How to find the inverse Laplace of:
$$f(t) = 2\Bigg[\mathscr{L}^{-1}\bigg(\frac{-1}{(s^2+1)^2}\bigg) + \mathscr{L}^{-1}\bigg(\frac{3}{s^2+1}\bigg) \Bigg]$$
$$f(t) = 2\Bigg[\mathscr{L}^{-1}\bigg(\frac{-1}{(s^2+1)^2}\bigg) + 3sin(t) \Bigg]$$
$$\mathscr{L}^{-1}\bigg(\frac{-1}{(s^2+1)^2}\bigg) = ?$$
On
$$g(t) = sin(t) * \sin(t)$$
$$g(t) = \frac{1}{2}\int \limits_{0}^{t} 2\sin(\tau) \sin(t - \tau) d\tau$$
Applying trig identity:
$$2\sin(A)\sin(B)=\cos(A-B)-cos(A+B)$$
we have:
$$g(t) = \frac{1}{2}\int \limits_{0}^{t} \Big[\cos(\tau -(t-\tau)) - \cos(\tau +t - \tau)\Big]d\tau$$
$$g(t) = \frac{1}{2}\int \limits_{0}^{t} \Big[\cos(-t+2\tau) - \cos(t)\Big]d\tau$$
$$g(t) = \frac{1}{2}\int \limits_{0}^{t}\cos(2\tau-t)~d\tau - \frac{1}{2}\cos(t)\int \limits_{0}^{t} ~d\tau$$
$$g(t) = \frac{1}{4}\bigg[ \sin(2\tau-t)\bigg]^{t}_{0}- \frac{1}{2}\cos(t)\bigg[\tau\bigg]^{t}_{0}$$
$$g(t) = \frac{1}{4}\bigg[ \sin(2\tau-t)\bigg]^{t}_{0} - \frac{1}{2}\cos(t)\bigg[\tau\bigg]^{t}_{0}$$
$$g(t) = \frac{1}{4}\bigg[ \sin(2t-t) - \sin(0-t)\bigg] - \frac{1}{2}t \cos(t)$$
$$g(t) = \frac{1}{4}\bigg[ \sin(t) + \sin(t)\bigg] - \frac{1}{2}t \cos(t)$$
$$g(t) = \frac{1}{4}\bigg[ 2\sin(t)\bigg] - \frac{1}{2}t \cos(t)$$
$$g(t) = \frac{1}{2}\sin(t) - \frac{1}{2}t \cos(t)$$
On
Another way is to consider: $$\frac 1 {(s^2+1)^2}=\frac {1}{2s}\frac {2s} {(s^2+1)^2}$$ We have: $$\frac {2s} {(s^2+1)^2}=-1 \left (\frac {1} {(s^2+1)} \right )'$$ $$\frac {2s} {(s^2+1)^2}=-\frac d {ds}\{\mathcal {L}\{\sin(t)\}\}=\mathcal {L}\{t\sin(t)\}$$ Then use Convolution theorem: $$\mathcal {L^{-1}}\left\{\frac 1 {(s^2+1)^2}\right \}=\frac {1}{2}*t\sin (t)$$ The Convolution integral is easier to evaluate.
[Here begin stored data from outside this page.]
-- ==== Sys2Proof/Machine/Ops.lean ====
section
/-!
DEFINITION. The named operations over memory, registers and the engine's own state, and the one
exceptional condition (R161).
-/

namespace Sys2Proof.Machine

/-- The byte at an address; an unlisted one reads `Config.resetByte` (R36, R42). -/
def Memory.read : Memory → Nat → Byte
  | [], _ => Config.resetByte
  | (k, w) :: rest, addr => if k = addr then w else Memory.read rest addr

/-- Stores a byte (R42), keeping the canonical form: an entry equal to `Config.resetByte` is not
listed. -/
def Memory.write : Memory → Nat → Byte → Memory
  | [], addr, val => if val = Config.resetByte then [] else [(addr, val)]
  | (k, w) :: rest, addr, val =>
    if addr < k then
      if val = Config.resetByte then (k, w) :: rest else (addr, val) :: (k, w) :: rest
    else if addr = k then
      if val = Config.resetByte then rest else (addr, val) :: rest
    else (k, w) :: Memory.write rest addr val

/-- Canonical form from address `lo` on: strictly rising addresses inside the address space, no
entry equal to what an unlisted address reads as. -/
def Memory.wfFrom : Nat → Memory → Bool
  | _, [] => true
  | lo, (k, w) :: rest =>
    decide (lo ≤ k) && decide (k < Config.memorySize) && decide (w ≠ Config.resetByte)
      && Memory.wfFrom (k + 1) rest

/-- The canonical form of memory (log entry 14). -/
def Memory.wf (m : Memory) : Bool := Memory.wfFrom 0 m

/-- R42: `MemRead(addr, 1)`. -/
def State.readByte (s : State) (addr : Word) : Byte := s.mem.read addr.toNat

/-- R42: `MemWrite(addr, 1, val)`. -/
def State.writeByte (s : State) (addr : Word) (val : Byte) : State :=
  { s with mem := s.mem.write addr.toNat val }

/-- R43: `MemRead(addr, 2)`, little-endian; at 0xFFFF the high byte comes from 0x0000. -/
def State.readWord (s : State) (addr : Word) : Word :=
  mkWord (s.readByte (add16 addr 1)) (s.readByte addr)

/-- R44: `MemWrite(addr, 2, val)`, little-endian; at 0xFFFF the high byte goes to 0x0000. -/
def State.writeWord (s : State) (addr : Word) (val : Word) : State :=
  (s.writeByte addr (lo8 val)).writeByte (add16 addr 1) (hi8 val)

/-- R108, R109: the word at a zero-page pointer. The high byte of a pointer at 0xFF comes from
0x0100 (decision D13, log entry 6). -/
def State.readPointer (s : State) (p : Byte) : Word := s.readWord (zext16 p)

/-- The three bytes at PC, the longest instruction (R60; log entry 15). -/
def State.fetchBytes (s : State) : List Byte :=
  [s.readByte s.pc, s.readByte (add16 s.pc 1), s.readByte (add16 s.pc 2)]

/-- Writes bytes at consecutive addresses modulo 2^16 (R41). -/
def State.writeBytes (s : State) (addr : Word) : List Byte → State
  | [] => s
  | val :: rest => (s.writeByte addr val).writeBytes (add16 addr 1) rest

/-- R10: `x[r]`. -/
def State.reg (s : State) : Reg → Byte
  | .a => s.a
  | .x => s.x
  | .y => s.y

/-- R10: `x[r] <- val`. No register is hardwired (R20). -/
def State.setReg (s : State) (r : Reg) (val : Byte) : State :=
  { s with
    a := if r = .a then val else s.a
    x := if r = .x then val else s.x
    y := if r = .y then val else s.y }

/-- R12: `PC <- target`. -/
def State.setPc (s : State) (target : Word) : State := { s with pc := target }

/-- R24: `SP <- val`. -/
def State.setSp (s : State) (val : Word) : State := { s with sp := val }

/-- R25: PC moves past `len` fetched bytes, modulo 2^16. -/
def State.advancePc (s : State) (len : Nat) : State :=
  s.setPc (add16 s.pc (BitVec.ofNat 16 len))

/-- R12, R87: `consume(cycles)` on a call in progress. -/
def Call.consume (k : Call) (cycles : Nat) : Call :=
  { k with remaining := k.remaining - (cycles : Int) }

/-- R12, R87: `consume(cycles)`; the counter exists only during a call (R34). -/
def State.consume (s : State) (cycles : Nat) : State :=
  { s with call := s.call.map fun k => k.consume cycles }

/-- R88: `budget - remaining`. -/
def Call.consumed (k : Call) : Nat := ((k.budget : Int) - k.remaining).toNat

/-- R83: a call starts with `remaining` at its budget. -/
def State.beginCall (s : State) (budget : Nat) : State :=
  { s with call := some { budget := budget, remaining := (budget : Int) } }

/-- R14: the call in progress ends with a result, and the engine is idle again (R33). -/
def State.endCall (s : State) (r : Result) : State :=
  { s with call := none, result := some r }

/-- R34: sets the fault latch. -/
def State.setLatch (s : State) (op : Byte) (opPc : Word) : State :=
  { s with latch := some (op, opPc) }

/-- R161: the unsupported-opcode condition, the block's only exception, in call `k`. The fetch of
the opcode has advanced PC by one and consumed one cycle; the latch records the opcode and its
address; the call returns the error result. Nothing is saved and no vector is taken (R166), and
there is no return from it: recovery is by Reset alone (R167). -/
def State.takeUnsupported (s : State) (k : Call) : State :=
  let op := s.readByte s.pc
  let opPc := s.pc
  ((s.advancePc 1).setLatch op opPc).endCall
    (.unsupported op opPc (k.consume 1).consumed)

/-- R88: the normal end of call `k`. -/
def State.returnOk (s : State) (k : Call) : State := s.endCall (.ok k.consumed)

end Sys2Proof.Machine
end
$$f(t)=\frac 1 2\int_0^t \tau \sin(\tau) d \tau$$ $$f(t)=\frac 12 (\sin(t)-t\cos(t))$$ $$\boxed {\mathcal {L^{-1}}\left\{\frac 1 {(s^2+1)^2}\right \}=\frac 12 (\sin(t)-t\cos(t))}$$
Since $\frac{1}{s^2+1}=\frac{1}{2i}\left(\frac{1}{s-i}-\frac{1}{s+i}\right)$,$$\begin{align}\frac{1}{(s^2+1)^2}&=-\frac14\left(\frac{1}{(s-i)^2}+\frac{1}{(s+i)^2}-\frac{2}{s^2+1}\right)\\&=-\frac14[(s-i)^{-2}-(s+i)^{-2}]+\frac{1}{4i}\left(\frac{1}{s-i}-\frac{1}{s+i}\right),\end{align}$$which has inverse Laplace transform$$-\frac14[te^{it}+te^{-it}]+\frac{e^{it}-e^{-it}}{4i}=-\frac12t\cos t+\frac12\sin t.$$